• **What to do**
Nothing belongs in the answer except the lines of the material that include "bcWriteBits".

• **Task material**

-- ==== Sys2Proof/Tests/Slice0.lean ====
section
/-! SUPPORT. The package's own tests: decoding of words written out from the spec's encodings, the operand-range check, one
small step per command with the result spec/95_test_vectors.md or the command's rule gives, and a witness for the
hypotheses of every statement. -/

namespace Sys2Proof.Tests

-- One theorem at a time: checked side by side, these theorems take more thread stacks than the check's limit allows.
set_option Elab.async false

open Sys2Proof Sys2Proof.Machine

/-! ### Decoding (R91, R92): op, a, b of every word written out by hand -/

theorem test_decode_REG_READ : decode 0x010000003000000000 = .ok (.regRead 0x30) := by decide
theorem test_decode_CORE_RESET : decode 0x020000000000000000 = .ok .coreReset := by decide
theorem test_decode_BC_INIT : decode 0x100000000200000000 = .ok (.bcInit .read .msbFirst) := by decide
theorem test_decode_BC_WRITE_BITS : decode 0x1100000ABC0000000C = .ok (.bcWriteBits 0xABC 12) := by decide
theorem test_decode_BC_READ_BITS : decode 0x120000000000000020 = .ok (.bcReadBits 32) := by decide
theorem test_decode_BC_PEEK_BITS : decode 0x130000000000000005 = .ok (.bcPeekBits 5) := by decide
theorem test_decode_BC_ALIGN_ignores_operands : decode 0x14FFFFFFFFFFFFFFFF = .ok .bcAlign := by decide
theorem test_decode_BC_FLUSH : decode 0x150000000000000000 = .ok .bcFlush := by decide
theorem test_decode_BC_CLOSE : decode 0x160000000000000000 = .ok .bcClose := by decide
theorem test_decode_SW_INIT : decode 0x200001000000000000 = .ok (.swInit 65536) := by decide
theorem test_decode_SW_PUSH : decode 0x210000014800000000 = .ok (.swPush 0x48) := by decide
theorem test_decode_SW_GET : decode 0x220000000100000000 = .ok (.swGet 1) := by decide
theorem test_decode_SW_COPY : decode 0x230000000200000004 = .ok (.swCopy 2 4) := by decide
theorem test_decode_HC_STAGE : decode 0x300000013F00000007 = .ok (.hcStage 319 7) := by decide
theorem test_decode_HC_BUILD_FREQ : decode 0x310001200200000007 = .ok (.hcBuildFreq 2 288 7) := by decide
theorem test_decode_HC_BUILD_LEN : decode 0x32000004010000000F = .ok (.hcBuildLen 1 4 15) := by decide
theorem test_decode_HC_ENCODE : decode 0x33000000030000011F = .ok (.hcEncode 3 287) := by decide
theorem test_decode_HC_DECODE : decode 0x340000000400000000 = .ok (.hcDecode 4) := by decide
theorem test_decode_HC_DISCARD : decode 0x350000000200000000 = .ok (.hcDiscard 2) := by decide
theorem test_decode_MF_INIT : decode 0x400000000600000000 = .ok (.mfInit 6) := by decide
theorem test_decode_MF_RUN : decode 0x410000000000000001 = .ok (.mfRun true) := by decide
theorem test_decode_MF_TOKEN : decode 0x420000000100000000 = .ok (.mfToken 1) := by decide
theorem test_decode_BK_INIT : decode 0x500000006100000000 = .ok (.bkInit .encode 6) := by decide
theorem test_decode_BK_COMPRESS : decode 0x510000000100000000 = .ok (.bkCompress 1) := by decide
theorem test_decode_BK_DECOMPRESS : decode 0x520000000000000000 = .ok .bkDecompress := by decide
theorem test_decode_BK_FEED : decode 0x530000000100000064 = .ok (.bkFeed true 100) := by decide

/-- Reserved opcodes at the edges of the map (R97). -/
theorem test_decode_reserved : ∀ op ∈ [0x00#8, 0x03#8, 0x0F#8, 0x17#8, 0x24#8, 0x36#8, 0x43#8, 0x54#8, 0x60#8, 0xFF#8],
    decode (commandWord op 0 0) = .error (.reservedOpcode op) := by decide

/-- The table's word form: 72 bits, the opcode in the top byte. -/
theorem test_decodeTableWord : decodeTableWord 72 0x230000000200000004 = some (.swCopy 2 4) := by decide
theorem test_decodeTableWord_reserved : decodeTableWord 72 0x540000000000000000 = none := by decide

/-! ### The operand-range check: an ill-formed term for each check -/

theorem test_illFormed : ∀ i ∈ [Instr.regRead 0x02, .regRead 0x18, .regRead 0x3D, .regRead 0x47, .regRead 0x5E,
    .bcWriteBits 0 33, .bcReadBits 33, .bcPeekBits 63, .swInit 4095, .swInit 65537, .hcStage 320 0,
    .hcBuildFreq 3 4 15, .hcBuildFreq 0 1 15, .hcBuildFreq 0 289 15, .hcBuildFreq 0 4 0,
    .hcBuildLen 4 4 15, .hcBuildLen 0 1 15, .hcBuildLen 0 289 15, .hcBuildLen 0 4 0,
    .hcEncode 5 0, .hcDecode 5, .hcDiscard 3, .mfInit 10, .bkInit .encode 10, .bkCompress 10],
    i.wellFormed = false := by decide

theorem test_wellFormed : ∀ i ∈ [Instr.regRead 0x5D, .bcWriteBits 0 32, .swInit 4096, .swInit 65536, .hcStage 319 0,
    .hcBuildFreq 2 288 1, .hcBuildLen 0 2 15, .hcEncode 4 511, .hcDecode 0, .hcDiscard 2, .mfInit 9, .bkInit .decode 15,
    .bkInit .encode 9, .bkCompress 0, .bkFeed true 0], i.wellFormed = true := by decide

• **Finished exercise**
theorem test_decode_BC_WRITE_BITS : decode 0x1100000ABC0000000C = .ok (.bcWriteBits 0xABC 12) := by decide
    .bcWriteBits 0 33, .bcReadBits 33, .bcPeekBits 63, .swInit 4095, .swInit 65537, .hcStage 320 0,
theorem test_wellFormed : ∀ i ∈ [Instr.regRead 0x5D, .bcWriteBits 0 32, .swInit 4096, .swInit 65536, .hcStage 319 0,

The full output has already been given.